Requirement -> Return each line exactly as written. Begin with the first line of the entries and end with the line that has "shadow : List ShadowW".

[Items from a dataset]
=== Begin Enclosure ===
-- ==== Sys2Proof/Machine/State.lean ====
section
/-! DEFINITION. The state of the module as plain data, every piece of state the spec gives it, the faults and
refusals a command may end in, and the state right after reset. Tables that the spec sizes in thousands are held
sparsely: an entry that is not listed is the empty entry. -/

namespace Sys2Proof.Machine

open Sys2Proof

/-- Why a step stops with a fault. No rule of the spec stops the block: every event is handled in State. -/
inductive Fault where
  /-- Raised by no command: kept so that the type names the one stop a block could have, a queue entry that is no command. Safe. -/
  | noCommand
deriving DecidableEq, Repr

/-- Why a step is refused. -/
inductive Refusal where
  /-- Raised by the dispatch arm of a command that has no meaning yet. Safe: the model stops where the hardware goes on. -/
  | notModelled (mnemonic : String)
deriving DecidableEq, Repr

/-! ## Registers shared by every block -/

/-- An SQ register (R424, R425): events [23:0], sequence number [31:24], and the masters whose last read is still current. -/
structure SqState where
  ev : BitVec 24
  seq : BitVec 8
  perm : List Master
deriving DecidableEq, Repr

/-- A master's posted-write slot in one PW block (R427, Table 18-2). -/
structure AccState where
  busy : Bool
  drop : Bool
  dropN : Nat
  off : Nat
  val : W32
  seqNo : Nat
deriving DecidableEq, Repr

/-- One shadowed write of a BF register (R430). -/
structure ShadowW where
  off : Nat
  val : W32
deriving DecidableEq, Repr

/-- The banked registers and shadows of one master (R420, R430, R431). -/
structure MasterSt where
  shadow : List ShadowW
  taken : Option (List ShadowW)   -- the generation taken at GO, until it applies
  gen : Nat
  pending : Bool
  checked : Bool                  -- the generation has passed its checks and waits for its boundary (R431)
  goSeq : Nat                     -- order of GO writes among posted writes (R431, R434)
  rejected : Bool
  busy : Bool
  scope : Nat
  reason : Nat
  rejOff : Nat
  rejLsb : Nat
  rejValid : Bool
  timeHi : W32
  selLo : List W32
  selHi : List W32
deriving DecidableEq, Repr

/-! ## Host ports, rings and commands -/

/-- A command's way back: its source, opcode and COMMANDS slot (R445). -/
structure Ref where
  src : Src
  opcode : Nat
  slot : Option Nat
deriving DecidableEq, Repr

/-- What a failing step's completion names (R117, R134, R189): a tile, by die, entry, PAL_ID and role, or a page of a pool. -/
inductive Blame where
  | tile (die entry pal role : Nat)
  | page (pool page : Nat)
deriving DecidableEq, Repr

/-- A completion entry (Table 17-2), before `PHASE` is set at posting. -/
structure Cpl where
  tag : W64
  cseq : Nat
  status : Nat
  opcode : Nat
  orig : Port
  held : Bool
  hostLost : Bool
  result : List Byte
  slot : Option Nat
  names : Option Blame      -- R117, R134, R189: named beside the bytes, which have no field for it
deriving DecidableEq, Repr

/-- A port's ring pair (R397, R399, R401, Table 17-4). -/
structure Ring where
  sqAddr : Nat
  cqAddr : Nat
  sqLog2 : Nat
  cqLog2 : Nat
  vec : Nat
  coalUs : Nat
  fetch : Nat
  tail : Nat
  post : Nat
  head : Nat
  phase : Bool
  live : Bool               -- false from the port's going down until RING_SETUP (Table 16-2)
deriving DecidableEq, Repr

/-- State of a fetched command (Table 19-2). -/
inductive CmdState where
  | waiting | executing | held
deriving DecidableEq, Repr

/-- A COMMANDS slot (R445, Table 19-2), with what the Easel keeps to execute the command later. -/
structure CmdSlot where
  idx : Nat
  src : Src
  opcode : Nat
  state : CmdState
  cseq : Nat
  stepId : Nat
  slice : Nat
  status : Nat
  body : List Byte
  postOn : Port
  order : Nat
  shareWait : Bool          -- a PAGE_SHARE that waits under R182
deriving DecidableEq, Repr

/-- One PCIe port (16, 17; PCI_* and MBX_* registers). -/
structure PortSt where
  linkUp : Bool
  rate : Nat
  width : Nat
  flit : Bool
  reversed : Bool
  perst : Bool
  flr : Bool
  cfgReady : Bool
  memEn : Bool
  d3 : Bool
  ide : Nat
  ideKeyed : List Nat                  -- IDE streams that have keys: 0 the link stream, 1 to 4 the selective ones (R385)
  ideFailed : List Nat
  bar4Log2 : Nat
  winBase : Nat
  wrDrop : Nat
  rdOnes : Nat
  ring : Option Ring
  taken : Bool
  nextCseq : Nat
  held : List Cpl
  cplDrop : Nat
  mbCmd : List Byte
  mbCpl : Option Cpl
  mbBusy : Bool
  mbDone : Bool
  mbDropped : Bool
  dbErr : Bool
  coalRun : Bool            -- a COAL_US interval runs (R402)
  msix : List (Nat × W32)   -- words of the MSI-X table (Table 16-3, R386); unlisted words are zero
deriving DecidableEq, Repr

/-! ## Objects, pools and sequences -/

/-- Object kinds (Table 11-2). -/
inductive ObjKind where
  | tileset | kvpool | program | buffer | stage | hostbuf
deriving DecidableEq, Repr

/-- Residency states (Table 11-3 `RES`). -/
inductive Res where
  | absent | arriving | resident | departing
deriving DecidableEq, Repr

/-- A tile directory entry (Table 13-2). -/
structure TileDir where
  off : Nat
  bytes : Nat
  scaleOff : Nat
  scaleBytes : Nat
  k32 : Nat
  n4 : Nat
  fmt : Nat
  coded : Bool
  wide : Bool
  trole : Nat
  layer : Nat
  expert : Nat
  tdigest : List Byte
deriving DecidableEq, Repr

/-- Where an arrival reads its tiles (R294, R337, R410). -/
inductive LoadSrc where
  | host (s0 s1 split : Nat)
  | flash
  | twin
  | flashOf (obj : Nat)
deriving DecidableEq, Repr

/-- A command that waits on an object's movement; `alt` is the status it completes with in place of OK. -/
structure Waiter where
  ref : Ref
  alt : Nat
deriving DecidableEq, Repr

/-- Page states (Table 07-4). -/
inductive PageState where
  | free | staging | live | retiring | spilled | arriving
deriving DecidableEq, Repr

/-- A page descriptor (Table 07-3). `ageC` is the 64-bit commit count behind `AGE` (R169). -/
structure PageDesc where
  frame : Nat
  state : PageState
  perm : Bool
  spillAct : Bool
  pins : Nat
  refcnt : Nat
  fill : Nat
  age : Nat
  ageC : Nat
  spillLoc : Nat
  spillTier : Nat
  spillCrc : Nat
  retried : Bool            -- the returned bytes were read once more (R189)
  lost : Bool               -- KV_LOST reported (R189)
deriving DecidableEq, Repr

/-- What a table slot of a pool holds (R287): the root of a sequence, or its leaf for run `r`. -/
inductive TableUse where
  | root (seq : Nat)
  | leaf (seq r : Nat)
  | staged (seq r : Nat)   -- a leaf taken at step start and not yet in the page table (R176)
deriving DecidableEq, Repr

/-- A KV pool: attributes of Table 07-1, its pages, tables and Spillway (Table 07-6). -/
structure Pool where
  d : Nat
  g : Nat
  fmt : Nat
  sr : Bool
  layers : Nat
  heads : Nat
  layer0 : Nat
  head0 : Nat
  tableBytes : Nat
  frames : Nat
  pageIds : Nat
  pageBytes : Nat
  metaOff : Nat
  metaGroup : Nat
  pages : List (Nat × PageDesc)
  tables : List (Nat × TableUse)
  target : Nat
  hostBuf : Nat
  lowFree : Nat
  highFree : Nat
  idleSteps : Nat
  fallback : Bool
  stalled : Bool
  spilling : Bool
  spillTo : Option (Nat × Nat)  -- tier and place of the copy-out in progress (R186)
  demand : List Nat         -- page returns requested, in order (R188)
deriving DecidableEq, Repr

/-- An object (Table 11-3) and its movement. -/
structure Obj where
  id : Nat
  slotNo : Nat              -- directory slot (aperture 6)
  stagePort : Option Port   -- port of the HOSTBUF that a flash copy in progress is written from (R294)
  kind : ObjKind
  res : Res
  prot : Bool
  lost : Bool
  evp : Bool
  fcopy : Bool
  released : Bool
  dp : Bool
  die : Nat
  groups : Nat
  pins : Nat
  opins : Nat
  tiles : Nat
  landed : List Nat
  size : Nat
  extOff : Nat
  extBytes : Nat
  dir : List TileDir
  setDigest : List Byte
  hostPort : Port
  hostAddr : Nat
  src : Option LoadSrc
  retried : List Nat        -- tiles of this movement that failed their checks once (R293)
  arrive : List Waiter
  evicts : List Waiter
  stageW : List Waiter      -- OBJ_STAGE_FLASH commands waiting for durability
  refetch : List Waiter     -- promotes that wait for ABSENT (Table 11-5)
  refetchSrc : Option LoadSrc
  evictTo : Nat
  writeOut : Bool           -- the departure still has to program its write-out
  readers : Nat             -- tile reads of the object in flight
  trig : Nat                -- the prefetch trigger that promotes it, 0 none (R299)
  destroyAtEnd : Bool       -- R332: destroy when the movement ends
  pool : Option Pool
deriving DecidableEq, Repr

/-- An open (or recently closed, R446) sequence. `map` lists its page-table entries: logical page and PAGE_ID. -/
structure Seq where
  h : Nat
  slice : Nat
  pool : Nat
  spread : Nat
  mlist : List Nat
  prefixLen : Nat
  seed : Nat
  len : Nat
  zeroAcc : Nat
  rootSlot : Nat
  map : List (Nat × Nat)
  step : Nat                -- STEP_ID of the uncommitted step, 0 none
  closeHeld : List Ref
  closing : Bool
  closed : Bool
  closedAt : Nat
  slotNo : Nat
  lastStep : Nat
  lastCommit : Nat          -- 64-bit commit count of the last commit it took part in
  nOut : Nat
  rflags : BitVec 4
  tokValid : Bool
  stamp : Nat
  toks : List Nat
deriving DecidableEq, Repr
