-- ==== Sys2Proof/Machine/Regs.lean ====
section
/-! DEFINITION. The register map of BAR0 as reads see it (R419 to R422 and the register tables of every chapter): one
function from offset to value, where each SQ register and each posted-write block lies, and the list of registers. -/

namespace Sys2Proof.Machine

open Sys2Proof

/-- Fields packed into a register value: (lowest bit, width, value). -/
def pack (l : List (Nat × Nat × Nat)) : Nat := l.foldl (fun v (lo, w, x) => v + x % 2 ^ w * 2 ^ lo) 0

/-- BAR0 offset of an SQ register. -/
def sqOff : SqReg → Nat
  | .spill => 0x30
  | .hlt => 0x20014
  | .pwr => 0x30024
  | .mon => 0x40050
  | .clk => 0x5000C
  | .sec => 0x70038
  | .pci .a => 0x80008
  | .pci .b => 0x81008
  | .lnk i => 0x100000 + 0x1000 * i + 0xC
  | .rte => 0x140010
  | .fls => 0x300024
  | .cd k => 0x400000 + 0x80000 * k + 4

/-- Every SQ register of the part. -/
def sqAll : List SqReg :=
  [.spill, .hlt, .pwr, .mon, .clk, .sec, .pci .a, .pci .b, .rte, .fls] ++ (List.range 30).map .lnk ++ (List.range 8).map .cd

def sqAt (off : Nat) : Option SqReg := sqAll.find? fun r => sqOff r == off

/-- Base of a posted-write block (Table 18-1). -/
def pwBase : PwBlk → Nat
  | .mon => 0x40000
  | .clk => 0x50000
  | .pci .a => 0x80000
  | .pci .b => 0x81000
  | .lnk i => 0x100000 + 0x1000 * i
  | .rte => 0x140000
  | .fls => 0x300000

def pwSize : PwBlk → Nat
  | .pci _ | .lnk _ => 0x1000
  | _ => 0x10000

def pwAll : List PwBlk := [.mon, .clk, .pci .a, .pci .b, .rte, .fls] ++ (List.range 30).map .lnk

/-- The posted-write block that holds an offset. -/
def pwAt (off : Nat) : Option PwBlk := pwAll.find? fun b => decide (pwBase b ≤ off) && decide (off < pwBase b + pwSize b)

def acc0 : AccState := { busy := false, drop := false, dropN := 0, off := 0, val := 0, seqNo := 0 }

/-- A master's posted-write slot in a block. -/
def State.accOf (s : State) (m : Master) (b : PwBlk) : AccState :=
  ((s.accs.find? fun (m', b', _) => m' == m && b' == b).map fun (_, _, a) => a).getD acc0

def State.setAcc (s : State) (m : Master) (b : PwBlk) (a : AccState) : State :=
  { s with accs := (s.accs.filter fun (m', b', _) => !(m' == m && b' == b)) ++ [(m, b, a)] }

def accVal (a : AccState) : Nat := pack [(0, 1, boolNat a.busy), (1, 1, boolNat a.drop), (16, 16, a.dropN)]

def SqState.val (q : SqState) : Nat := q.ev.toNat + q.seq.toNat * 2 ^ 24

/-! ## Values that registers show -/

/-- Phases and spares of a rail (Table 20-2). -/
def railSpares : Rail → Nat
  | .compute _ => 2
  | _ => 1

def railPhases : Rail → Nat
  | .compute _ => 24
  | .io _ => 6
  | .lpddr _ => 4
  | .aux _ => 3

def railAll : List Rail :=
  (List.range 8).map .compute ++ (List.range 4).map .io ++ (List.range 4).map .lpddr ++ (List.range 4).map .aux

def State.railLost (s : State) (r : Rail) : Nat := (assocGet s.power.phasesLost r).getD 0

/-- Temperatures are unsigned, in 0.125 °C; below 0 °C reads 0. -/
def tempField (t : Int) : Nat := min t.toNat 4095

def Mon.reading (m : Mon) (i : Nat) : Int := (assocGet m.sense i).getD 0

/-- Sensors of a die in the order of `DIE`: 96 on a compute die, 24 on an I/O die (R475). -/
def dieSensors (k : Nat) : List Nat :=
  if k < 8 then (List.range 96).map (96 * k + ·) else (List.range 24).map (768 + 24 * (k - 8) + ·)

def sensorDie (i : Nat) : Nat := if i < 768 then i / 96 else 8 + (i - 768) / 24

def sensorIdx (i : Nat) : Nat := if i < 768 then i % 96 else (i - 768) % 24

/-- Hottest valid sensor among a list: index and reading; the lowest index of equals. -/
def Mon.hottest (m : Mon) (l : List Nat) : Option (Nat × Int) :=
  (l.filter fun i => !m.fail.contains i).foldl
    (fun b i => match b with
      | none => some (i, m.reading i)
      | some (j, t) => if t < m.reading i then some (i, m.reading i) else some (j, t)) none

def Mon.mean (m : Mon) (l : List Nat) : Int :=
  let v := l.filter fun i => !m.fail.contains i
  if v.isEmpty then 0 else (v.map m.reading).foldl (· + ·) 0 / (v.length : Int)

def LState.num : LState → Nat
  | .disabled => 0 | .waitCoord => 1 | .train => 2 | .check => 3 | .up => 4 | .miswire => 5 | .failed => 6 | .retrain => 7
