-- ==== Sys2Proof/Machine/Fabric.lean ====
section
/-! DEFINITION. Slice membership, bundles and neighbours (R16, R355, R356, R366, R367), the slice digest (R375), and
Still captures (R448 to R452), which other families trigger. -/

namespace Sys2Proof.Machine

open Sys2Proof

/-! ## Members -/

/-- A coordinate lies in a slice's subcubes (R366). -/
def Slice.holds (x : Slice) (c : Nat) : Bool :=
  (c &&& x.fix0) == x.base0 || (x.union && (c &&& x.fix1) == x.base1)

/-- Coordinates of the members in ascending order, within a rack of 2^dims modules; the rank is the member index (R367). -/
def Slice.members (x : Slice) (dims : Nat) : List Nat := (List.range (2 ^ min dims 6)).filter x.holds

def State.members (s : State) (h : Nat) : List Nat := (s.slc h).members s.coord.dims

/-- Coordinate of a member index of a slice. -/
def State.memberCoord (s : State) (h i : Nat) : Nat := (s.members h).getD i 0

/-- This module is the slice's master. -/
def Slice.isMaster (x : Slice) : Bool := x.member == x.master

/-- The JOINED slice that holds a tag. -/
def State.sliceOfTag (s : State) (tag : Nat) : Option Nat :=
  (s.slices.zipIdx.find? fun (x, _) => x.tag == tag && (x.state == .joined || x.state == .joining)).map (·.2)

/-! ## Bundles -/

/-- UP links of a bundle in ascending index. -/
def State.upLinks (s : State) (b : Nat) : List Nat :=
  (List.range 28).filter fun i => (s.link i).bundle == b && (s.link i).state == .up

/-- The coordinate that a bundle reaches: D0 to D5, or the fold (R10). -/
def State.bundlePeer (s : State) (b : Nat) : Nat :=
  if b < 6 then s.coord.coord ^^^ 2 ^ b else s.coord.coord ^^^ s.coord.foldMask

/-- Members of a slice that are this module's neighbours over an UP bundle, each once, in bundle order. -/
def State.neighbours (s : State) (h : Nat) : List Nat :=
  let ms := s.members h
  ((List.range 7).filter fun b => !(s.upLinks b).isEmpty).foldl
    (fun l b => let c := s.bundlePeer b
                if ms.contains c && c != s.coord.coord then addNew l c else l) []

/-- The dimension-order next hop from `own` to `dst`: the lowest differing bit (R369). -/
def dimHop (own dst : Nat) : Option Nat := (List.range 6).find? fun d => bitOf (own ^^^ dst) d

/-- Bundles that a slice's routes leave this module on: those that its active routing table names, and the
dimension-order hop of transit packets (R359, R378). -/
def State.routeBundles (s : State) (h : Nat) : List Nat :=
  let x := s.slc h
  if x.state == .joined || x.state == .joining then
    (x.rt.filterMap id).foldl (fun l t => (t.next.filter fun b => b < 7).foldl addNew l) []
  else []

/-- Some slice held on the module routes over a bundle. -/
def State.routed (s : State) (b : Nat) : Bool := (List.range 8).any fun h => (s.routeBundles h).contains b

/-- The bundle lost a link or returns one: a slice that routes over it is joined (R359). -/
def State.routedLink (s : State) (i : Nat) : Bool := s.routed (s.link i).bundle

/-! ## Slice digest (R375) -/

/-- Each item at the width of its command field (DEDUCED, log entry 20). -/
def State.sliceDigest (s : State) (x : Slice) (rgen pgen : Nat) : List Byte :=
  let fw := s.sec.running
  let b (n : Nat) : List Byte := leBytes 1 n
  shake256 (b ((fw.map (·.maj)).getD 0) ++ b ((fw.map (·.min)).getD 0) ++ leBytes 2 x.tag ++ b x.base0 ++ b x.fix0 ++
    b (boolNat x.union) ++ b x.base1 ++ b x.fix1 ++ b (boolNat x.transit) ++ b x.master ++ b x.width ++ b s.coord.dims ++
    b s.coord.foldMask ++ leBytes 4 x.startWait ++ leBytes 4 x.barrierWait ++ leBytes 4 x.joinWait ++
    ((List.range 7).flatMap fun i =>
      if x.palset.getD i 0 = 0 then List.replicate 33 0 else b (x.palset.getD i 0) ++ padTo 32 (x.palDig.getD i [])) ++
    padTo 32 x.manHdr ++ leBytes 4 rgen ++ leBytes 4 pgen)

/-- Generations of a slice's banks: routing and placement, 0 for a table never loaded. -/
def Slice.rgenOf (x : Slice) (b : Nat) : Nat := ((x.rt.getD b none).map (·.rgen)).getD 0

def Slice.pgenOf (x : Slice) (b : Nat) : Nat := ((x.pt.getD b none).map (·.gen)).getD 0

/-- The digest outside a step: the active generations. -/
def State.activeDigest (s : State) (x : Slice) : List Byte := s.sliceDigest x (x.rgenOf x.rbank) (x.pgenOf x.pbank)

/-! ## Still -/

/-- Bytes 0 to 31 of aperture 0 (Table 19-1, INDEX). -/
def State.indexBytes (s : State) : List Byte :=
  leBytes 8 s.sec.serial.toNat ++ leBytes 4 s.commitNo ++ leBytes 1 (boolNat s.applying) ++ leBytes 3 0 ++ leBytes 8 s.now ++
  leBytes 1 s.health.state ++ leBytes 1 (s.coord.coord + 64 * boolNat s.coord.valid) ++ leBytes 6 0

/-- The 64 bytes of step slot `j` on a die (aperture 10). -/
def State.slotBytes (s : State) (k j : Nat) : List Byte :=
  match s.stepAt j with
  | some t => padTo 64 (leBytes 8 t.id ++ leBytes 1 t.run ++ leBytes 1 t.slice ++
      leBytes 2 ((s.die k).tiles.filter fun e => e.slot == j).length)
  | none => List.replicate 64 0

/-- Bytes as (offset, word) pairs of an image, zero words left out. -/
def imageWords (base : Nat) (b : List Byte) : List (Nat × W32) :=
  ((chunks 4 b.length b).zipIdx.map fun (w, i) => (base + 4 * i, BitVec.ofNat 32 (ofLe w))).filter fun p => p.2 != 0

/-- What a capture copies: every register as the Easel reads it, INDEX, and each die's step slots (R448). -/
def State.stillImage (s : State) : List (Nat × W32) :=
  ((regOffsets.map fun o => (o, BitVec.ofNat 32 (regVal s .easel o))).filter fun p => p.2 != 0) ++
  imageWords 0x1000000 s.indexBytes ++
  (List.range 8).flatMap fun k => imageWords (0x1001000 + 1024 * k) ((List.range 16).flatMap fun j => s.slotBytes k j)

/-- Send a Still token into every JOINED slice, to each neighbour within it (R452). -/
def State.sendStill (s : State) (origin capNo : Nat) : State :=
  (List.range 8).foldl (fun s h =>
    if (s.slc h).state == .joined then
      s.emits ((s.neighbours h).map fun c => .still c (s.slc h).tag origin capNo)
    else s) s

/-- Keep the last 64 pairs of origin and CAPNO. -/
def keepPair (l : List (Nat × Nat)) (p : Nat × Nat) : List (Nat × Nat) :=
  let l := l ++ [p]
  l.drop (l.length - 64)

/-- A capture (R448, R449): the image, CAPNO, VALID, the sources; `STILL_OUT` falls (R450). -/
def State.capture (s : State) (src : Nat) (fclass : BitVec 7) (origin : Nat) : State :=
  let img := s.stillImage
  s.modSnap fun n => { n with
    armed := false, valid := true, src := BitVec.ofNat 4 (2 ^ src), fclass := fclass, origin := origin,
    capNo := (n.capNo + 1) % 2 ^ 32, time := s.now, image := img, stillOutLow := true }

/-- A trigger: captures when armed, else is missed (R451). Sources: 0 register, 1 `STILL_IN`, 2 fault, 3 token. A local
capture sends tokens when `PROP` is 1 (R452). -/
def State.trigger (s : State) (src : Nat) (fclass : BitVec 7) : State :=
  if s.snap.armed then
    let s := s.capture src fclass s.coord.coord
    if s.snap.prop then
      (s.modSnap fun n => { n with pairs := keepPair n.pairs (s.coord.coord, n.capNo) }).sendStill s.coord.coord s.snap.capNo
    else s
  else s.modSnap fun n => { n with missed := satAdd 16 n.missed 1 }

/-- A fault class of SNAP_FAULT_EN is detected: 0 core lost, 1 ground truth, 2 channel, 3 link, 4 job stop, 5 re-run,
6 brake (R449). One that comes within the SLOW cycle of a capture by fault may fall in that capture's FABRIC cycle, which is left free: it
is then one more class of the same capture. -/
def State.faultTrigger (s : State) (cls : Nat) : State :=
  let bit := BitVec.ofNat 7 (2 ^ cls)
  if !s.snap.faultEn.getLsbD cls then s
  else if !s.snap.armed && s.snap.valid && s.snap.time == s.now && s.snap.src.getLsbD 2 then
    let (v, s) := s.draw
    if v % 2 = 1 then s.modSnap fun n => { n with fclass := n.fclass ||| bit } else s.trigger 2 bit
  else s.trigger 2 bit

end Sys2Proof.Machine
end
=== End Enclosure ===
Reply ->
-- ==== Sys2Proof/Machine/State.lean ====
section
/-! DEFINITION. The state of the module as plain data, every piece of state the spec gives it, the faults and
refusals a command may end in, and the state right after reset. Tables that the spec sizes in thousands are held
sparsely: an entry that is not listed is the empty entry. -/

namespace Sys2Proof.Machine

open Sys2Proof

/-- Why a step stops with a fault. No rule of the spec stops the block: every event is handled in State. -/
inductive Fault where
  /-- Raised by no command: kept so that the type names the one stop a block could have, a queue entry that is no command. Safe. -/
  | noCommand
deriving DecidableEq, Repr

/-- Why a step is refused. -/
inductive Refusal where
  /-- Raised by the dispatch arm of a command that has no meaning yet. Safe: the model stops where the hardware goes on. -/
  | notModelled (mnemonic : String)
deriving DecidableEq, Repr

/-! ## Registers shared by every block -/

/-- An SQ register (R424, R425): events [23:0], sequence number [31:24], and the masters whose last read is still current. -/
structure SqState where
  ev : BitVec 24
  seq : BitVec 8
  perm : List Master
deriving DecidableEq, Repr

/-- A master's posted-write slot in one PW block (R427, Table 18-2). -/
structure AccState where
  busy : Bool
  drop : Bool
  dropN : Nat
  off : Nat
  val : W32
  seqNo : Nat
deriving DecidableEq, Repr

/-- One shadowed write of a BF register (R430). -/
structure ShadowW where
  off : Nat
  val : W32
deriving DecidableEq, Repr

/-- The banked registers and shadows of one master (R420, R430, R431). -/
structure MasterSt where
  shadow : List ShadowW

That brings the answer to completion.